In full and without deviation, write out the entries that follow.

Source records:
+++++

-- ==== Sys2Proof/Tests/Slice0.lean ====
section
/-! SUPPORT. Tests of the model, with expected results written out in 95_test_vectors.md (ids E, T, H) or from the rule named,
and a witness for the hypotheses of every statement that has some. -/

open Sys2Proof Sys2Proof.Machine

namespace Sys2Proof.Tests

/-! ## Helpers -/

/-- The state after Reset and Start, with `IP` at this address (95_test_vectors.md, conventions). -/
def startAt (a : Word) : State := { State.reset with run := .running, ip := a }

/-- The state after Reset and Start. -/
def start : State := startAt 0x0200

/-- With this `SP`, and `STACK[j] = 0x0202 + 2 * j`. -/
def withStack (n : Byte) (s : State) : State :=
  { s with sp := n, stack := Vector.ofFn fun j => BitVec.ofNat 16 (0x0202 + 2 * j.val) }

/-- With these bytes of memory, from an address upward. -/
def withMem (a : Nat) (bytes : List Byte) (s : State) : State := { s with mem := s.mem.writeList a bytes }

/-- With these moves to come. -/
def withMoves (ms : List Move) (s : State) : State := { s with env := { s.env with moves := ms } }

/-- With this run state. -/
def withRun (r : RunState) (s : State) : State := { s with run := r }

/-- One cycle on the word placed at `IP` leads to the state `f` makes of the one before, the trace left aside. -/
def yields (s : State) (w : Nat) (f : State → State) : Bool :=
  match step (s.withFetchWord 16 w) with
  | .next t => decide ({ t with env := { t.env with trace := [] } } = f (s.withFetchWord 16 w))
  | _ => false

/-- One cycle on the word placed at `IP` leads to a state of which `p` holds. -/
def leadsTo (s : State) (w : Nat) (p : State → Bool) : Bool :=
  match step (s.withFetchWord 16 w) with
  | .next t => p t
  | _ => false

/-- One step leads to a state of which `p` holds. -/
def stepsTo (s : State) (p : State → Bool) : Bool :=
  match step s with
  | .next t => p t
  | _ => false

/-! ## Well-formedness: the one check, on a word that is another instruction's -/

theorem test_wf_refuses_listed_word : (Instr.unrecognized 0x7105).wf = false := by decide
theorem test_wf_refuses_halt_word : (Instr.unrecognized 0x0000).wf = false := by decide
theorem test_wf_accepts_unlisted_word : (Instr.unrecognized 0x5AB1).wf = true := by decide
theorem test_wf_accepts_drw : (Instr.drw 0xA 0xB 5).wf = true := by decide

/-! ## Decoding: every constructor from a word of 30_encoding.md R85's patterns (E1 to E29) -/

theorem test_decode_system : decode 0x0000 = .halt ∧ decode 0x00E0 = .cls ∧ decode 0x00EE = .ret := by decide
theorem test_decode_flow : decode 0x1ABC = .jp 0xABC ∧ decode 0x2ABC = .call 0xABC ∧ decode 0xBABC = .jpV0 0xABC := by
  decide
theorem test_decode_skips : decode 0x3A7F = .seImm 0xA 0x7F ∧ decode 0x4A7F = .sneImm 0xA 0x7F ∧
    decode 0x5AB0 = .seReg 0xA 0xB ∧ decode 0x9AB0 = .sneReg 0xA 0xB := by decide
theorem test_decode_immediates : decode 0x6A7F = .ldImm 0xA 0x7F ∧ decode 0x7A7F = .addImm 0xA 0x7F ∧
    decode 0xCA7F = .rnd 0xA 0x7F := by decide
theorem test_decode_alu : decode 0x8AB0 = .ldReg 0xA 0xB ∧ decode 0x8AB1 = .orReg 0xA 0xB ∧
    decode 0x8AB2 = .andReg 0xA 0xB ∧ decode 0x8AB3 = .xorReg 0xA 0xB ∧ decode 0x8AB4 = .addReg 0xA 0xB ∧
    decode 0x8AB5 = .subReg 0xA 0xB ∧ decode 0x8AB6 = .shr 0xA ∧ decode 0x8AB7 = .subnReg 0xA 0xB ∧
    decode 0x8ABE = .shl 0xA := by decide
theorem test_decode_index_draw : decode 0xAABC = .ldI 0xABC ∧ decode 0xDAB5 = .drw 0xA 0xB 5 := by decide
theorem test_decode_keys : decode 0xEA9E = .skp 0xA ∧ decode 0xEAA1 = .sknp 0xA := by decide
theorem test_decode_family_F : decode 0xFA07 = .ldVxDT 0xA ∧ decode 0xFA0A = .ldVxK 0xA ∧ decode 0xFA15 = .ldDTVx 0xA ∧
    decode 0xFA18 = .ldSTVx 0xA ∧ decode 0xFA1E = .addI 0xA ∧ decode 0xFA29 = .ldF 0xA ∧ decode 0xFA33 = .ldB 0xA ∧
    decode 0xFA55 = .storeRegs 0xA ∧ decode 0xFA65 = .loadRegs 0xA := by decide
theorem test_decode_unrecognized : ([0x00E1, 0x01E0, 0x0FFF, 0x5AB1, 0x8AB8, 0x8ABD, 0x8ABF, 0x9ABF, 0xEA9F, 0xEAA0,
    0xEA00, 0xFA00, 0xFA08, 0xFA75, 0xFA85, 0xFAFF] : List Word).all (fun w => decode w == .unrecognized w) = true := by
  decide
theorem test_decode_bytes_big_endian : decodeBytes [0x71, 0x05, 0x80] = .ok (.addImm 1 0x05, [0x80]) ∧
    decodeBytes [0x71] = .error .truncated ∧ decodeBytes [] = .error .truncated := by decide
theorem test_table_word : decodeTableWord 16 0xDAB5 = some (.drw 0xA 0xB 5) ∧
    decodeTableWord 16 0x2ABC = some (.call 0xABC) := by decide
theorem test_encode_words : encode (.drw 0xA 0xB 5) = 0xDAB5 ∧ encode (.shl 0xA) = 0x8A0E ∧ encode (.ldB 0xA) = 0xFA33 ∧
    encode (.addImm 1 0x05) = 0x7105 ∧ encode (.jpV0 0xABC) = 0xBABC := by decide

+++++

[TASK RESPONSE]:
-- ==== Sys2Proof/Tests/Slice0.lean ====
section
/-! SUPPORT. Tests of the model, with expected results written out in 95_test_vectors.md (ids E, T, H) or from the rule named,
and a witness for the hypotheses of every statement that has some. -/

open Sys2Proof Sys2Proof.Machine

namespace Sys2Proof.Tests

/-! ## Helpers -/

/-- The state after Reset and Start, with `IP` at this address (95_test_vectors.md, conventions). -/
def startAt (a : Word) : State := { State.reset with run := .running, ip := a }

/-- The state after Reset and Start. -/
def start : State := startAt 0x0200

/-- With this `SP`, and `STACK[j] = 0x0202 + 2 * j`. -/
def withStack (n : Byte) (s : State) : State :=
  { s with sp := n, stack := Vector.ofFn fun j => BitVec.ofNat 16 (0x0202 + 2 * j.val) }

/-- With these bytes of memory, from an address upward. -/
def withMem (a : Nat) (bytes : List Byte) (s : State) : State := { s with mem := s.mem.writeList a bytes }

/-- With these moves to come. -/
def withMoves (ms : List Move) (s : State) : State := { s with env := { s.env with moves := ms } }

/-- With this run state. -/
def withRun (r : RunState) (s : State) : State := { s with run := r }

/-- One cycle on the word placed at `IP` leads to the state `f` makes of the one before, the trace left aside. -/
def yields (s : State) (w : Nat) (f : State → State) : Bool :=
  match step (s.withFetchWord 16 w) with
  | .next t => decide ({ t with env := { t.env with trace := [] } } = f (s.withFetchWord 16 w))
  | _ => false

/-- One cycle on the word placed at `IP` leads to a state of which `p` holds. -/
def leadsTo (s : State) (w : Nat) (p : State → Bool) : Bool :=
  match step (s.withFetchWord 16 w) with
  | .next t => p t
  | _ => false

/-- One step leads to a state of which `p` holds. -/
def stepsTo (s : State) (p : State → Bool) : Bool :=
  match step s with
  | .next t => p t
  | _ => false

/-! ## Well-formedness: the one check, on a word that is another instruction's -/

theorem test_wf_refuses_listed_word : (Instr.unrecognized 0x7105).wf = false := by decide
theorem test_wf_refuses_halt_word : (Instr.unrecognized 0x0000).wf = false := by decide
theorem test_wf_accepts_unlisted_word : (Instr.unrecognized 0x5AB1).wf = true := by decide
theorem test_wf_accepts_drw : (Instr.drw 0xA 0xB 5).wf = true := by decide

/-! ## Decoding: every constructor from a word of 30_encoding.md R85's patterns (E1 to E29) -/

theorem test_decode_system : decode 0x0000 = .halt ∧ decode 0x00E0 = .cls ∧ decode 0x00EE = .ret := by decide
theorem test_decode_flow : decode 0x1ABC = .jp 0xABC ∧ decode 0x2ABC = .call 0xABC ∧ decode 0xBABC = .jpV0 0xABC := by
  decide
theorem test_decode_skips : decode 0x3A7F = .seImm 0xA 0x7F ∧ decode 0x4A7F = .sneImm 0xA 0x7F ∧
    decode 0x5AB0 = .seReg 0xA 0xB ∧ decode 0x9AB0 = .sneReg 0xA 0xB := by decide
theorem test_decode_immediates : decode 0x6A7F = .ldImm 0xA 0x7F ∧ decode 0x7A7F = .addImm 0xA 0x7F ∧
    decode 0xCA7F = .rnd 0xA 0x7F := by decide
theorem test_decode_alu : decode 0x8AB0 = .ldReg 0xA 0xB ∧ decode 0x8AB1 = .orReg 0xA 0xB ∧
    decode 0x8AB2 = .andReg 0xA 0xB ∧ decode 0x8AB3 = .xorReg 0xA 0xB ∧ decode 0x8AB4 = .addReg 0xA 0xB ∧
    decode 0x8AB5 = .subReg 0xA 0xB ∧ decode 0x8AB6 = .shr 0xA ∧ decode 0x8AB7 = .subnReg 0xA 0xB ∧
    decode 0x8ABE = .shl 0xA := by decide
theorem test_decode_index_draw : decode 0xAABC = .ldI 0xABC ∧ decode 0xDAB5 = .drw 0xA 0xB 5 := by decide
theorem test_decode_keys : decode 0xEA9E = .skp 0xA ∧ decode 0xEAA1 = .sknp 0xA := by decide
theorem test_decode_family_F : decode 0xFA07 = .ldVxDT 0xA ∧ decode 0xFA0A = .ldVxK 0xA ∧ decode 0xFA15 = .ldDTVx 0xA ∧
    decode 0xFA18 = .ldSTVx 0xA ∧ decode 0xFA1E = .addI 0xA ∧ decode 0xFA29 = .ldF 0xA ∧ decode 0xFA33 = .ldB 0xA ∧
    decode 0xFA55 = .storeRegs 0xA ∧ decode 0xFA65 = .loadRegs 0xA := by decide
theorem test_decode_unrecognized : ([0x00E1, 0x01E0, 0x0FFF, 0x5AB1, 0x8AB8, 0x8ABD, 0x8ABF, 0x9ABF, 0xEA9F, 0xEAA0,
    0xEA00, 0xFA00, 0xFA08, 0xFA75, 0xFA85, 0xFAFF] : List Word).all (fun w => decode w == .unrecognized w) = true := by
  decide
theorem test_decode_bytes_big_endian : decodeBytes [0x71, 0x05, 0x80] = .ok (.addImm 1 0x05, [0x80]) ∧
    decodeBytes [0x71] = .error .truncated ∧ decodeBytes [] = .error .truncated := by decide
theorem test_table_word : decodeTableWord 16 0xDAB5 = some (.drw 0xA 0xB 5) ∧
    decodeTableWord 16 0x2ABC = some (.call 0xABC) := by decide
theorem test_encode_words : encode (.drw 0xA 0xB 5) = 0xDAB5 ∧ encode (.shl 0xA) = 0x8A0E ∧ encode (.ldB 0xA) = 0xFA33 ∧
    encode (.addImm 1 0x05) = 0x7105 ∧ encode (.jpV0 0xABC) = 0xBABC := by decide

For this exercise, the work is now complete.